## Given data
····················
/-- The code as 32 bits, zero above a compact word. -/
def Code.bits : Code → BitVec 32
  | .w16 h => h.setWidth 32
  | .w32 w => w

/-- The length of an instruction in bytes (R168). -/
def Code.length : Code → Nat
  | .w16 _ => 2
  | .w32 _ => 4

/-- The bytes of the code in memory order: little-endian halfwords, the first at the lower address (R168). -/
def Code.bytes : Code → List Byte
  | .w16 h => [h.extractLsb' 0 8, h.extractLsb' 8 8]
  | .w32 w => [w.extractLsb' 0 8, w.extractLsb' 8 8, w.extractLsb' 16 8, w.extractLsb' 24 8]

/-- Take one instruction off a list of bytes in memory order: bit 0 of the first halfword gives its size (R168). -/
noncomputable def decodeBytes : List Byte → Except DecodeError (Instr × List Byte)
  | b0 :: b1 :: rest =>
    if b0.getLsbD 0 then
      match rest with
      | b2 :: b3 :: rest' => (decodeWord (b3 ++ b2 ++ b1 ++ b0)).map (fun i => (i, rest'))
      | _ => .error .truncated
    else (decodeHalf (b1 ++ b0)).map (fun i => (i, rest))
  | _ => .error .truncated

/-- The instruction the machine runs for a code: a rejected code runs as ILLEGAL_ENCODING (R175). -/
noncomputable def decodeOrIllegal (c : Code) : Instr :=
  match decodeCode c with
  | .ok i => i
  | .error _ => .illegalEncoding c.bits

/-- The bytes of an instruction of `nbits` bits `w`, in memory order, zero above `nbits` up to four bytes. -/
def tableBytes (nbits w : Nat) : List Byte :=
  let v := w % 2 ^ nbits
  [BitVec.ofNat 8 v, BitVec.ofNat 8 (v >>> 8), BitVec.ofNat 8 (v >>> 16), BitVec.ofNat 8 (v >>> 24)]

/-- The instruction the decoder reads from the bits of an opcode-table row. -/
noncomputable def decodeTableWord (nbits w : Nat) : Option Instr :=
  match decodeBytes (tableBytes nbits w) with
  | .ok (i, _) => some i
  | .error _ => none

/-! ### The encoder -/

/-- A register number as a 5-bit field. -/
def r5 (x : Fin 32) : BitVec 5 := BitVec.ofNat 5 x.val
/-- A number below 8 as a 3-bit field. -/
def r3 (x : Fin 8) : BitVec 3 := BitVec.ofNat 3 x.val
/-- A mask register number in a 5-bit field. -/
def m5 (x : Fin 8) : BitVec 5 := 0#2 ++ r3 x
/-- A number below 16 as a 4-bit field. -/
def r4 (x : Fin 16) : BitVec 4 := BitVec.ofNat 4 x.val
/-- A number below 4 as a 2-bit field. -/
def r2 (x : Fin 4) : BitVec 2 := BitVec.ofNat 2 x.val
/-- A number below 2 as a 1-bit field. -/
def r1 (x : Fin 2) : BitVec 1 := BitVec.ofNat 1 x.val
/-- A number below 64 as a 6-bit field. -/
def r6 (x : Fin 64) : BitVec 6 := BitVec.ofNat 6 x.val

/-- A 32-bit word from its upper half, [15:11], major and [3:1] (R169). -/
def joinWord (hi : BitVec 16) (rd : BitVec 5) (maj : BitVec 7) (lo : BitVec 3) : BitVec 32 :=
  hi ++ rd ++ maj ++ lo ++ 1#1
/-- A compact word from [15:11], [10:6] and op5 (R169). -/
def joinHalf (a b op : BitVec 5) : BitVec 16 := a ++ b ++ op ++ 0#1
/-- The upper half of an R word. -/
def hR (f : BitVec 6) (rs2 rs1 : BitVec 5) : BitVec 16 := f ++ rs2 ++ rs1
/-- The upper half of a scalar floating-point word: selector, op, second source or code, first source (R177). -/
def hF (sel op : BitVec 3) (rs2 rs1 : BitVec 5) : BitVec 16 := sel ++ op ++ rs2 ++ rs1
/-- The upper half of an I word. -/
def hI (imm : BitVec 11) (rs1 : BitVec 5) : BitVec 16 := imm ++ rs1
/-- The upper half of a B word. -/
def hB (off : BitVec 14) (rs2 : BitVec 5) : BitVec 16 := off.extractLsb' 3 11 ++ rs2
/-- The upper half of a V word. -/
def hV (f m : BitVec 3) (vs2 vs1 : BitVec 5) : BitVec 16 := f ++ m ++ vs2 ++ vs1
/-- The upper half of a VM word. -/
def hVM (y e : Bool) (cls : BitVec 4) (ix base : BitVec 5) : BitVec 16 :=
  BitVec.ofBool y ++ BitVec.ofBool e ++ cls ++ ix ++ base
/-- The upper half of an SM word. -/
def hSM (imm : BitVec 7) (cls : BitVec 4) (rs1 : BitVec 5) : BitVec 16 := imm ++ cls ++ rs1
/-- The upper half of an A word. -/
def hA (op : BitVec 2) (cls : BitVec 4) (rs2 base : BitVec 5) : BitVec 16 := op ++ cls ++ rs2 ++ base
/-- The upper half of an MX word. -/
def hMX (x : BitVec 5) (cb : BitVec 3) (sat z iv cr cg : Bool) (slot : BitVec 2) (latch : BitVec 1) : BitVec 16 :=
  x ++ cb ++ BitVec.ofBool sat ++ BitVec.ofBool z ++ BitVec.ofBool iv ++ BitVec.ofBool cr ++ BitVec.ofBool cg ++
    slot ++ latch
/-- The upper half of a TDRAIN or TFILL word. -/
def hTD (x : BitVec 5) (slot : BitVec 2) (iv c t : Bool) (code : BitVec 5) : BitVec 16 :=
  x ++ 0#1 ++ slot ++ BitVec.ofBool iv ++ BitVec.ofBool c ++ BitVec.ofBool t ++ code
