/-- HOST_WRITE (06 R87, R93): a host agent writes the host's memory. -/
def execHostWrite (pa : BitVec 48) (data : List Byte) (s : State) : Out :=
  .next (s.pokeKey 0 (2 ^ 49 + pa.toNat) (data.take (2 ^ 48 - pa.toNat)))

end Sys2Proof.Machine
end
····················
## What you will do
From the data above, reproduce word for word the lines running from the line with "def m5 (x : Fin 8) : BitVec 5 := 0#2 ++ r3 x" to the line with "x ++ 0#1 ++ slot", ends included.

## Answer section
def m5 (x : Fin 8) : BitVec 5 := 0#2 ++ r3 x
/-- A number below 16 as a 4-bit field. -/
def r4 (x : Fin 16) : BitVec 4 := BitVec.ofNat 4 x.val
/-- A number below 4 as a 2-bit field. -/
def r2 (x : Fin 4) : BitVec 2 := BitVec.ofNat 2 x.val
/-- A number below 2 as a 1-bit field. -/
def r1 (x : Fin 2) : BitVec 1 := BitVec.ofNat 1 x.val
/-- A number below 64 as a 6-bit field. -/
def r6 (x : Fin 64) : BitVec 6 := BitVec.ofNat 6 x.val

/-- A 32-bit word from its upper half, [15:11], major and [3:1] (R169). -/
def joinWord (hi : BitVec 16) (rd : BitVec 5) (maj : BitVec 7) (lo : BitVec 3) : BitVec 32 :=
  hi ++ rd ++ maj ++ lo ++ 1#1
/-- A compact word from [15:11], [10:6] and op5 (R169). -/
def joinHalf (a b op : BitVec 5) : BitVec 16 := a ++ b ++ op ++ 0#1
/-- The upper half of an R word. -/
def hR (f : BitVec 6) (rs2 rs1 : BitVec 5) : BitVec 16 := f ++ rs2 ++ rs1
/-- The upper half of a scalar floating-point word: selector, op, second source or code, first source (R177). -/
def hF (sel op : BitVec 3) (rs2 rs1 : BitVec 5) : BitVec 16 := sel ++ op ++ rs2 ++ rs1
/-- The upper half of an I word. -/
def hI (imm : BitVec 11) (rs1 : BitVec 5) : BitVec 16 := imm ++ rs1
/-- The upper half of a B word. -/
def hB (off : BitVec 14) (rs2 : BitVec 5) : BitVec 16 := off.extractLsb' 3 11 ++ rs2
/-- The upper half of a V word. -/
def hV (f m : BitVec 3) (vs2 vs1 : BitVec 5) : BitVec 16 := f ++ m ++ vs2 ++ vs1
/-- The upper half of a VM word. -/
def hVM (y e : Bool) (cls : BitVec 4) (ix base : BitVec 5) : BitVec 16 :=
  BitVec.ofBool y ++ BitVec.ofBool e ++ cls ++ ix ++ base
/-- The upper half of an SM word. -/
def hSM (imm : BitVec 7) (cls : BitVec 4) (rs1 : BitVec 5) : BitVec 16 := imm ++ cls ++ rs1
/-- The upper half of an A word. -/
def hA (op : BitVec 2) (cls : BitVec 4) (rs2 base : BitVec 5) : BitVec 16 := op ++ cls ++ rs2 ++ base
/-- The upper half of an MX word. -/
def hMX (x : BitVec 5) (cb : BitVec 3) (sat z iv cr cg : Bool) (slot : BitVec 2) (latch : BitVec 1) : BitVec 16 :=
  x ++ cb ++ BitVec.ofBool sat ++ BitVec.ofBool z ++ BitVec.ofBool iv ++ BitVec.ofBool cr ++ BitVec.ofBool cg ++
    slot ++ latch
/-- The upper half of a TDRAIN or TFILL word. -/
def hTD (x : BitVec 5) (slot : BitVec 2) (iv c t : Bool) (code : BitVec 5) : BitVec 16 :=
  x ++ 0#1 ++ slot ++ BitVec.ofBool iv ++ BitVec.ofBool c ++ BitVec.ofBool t ++ code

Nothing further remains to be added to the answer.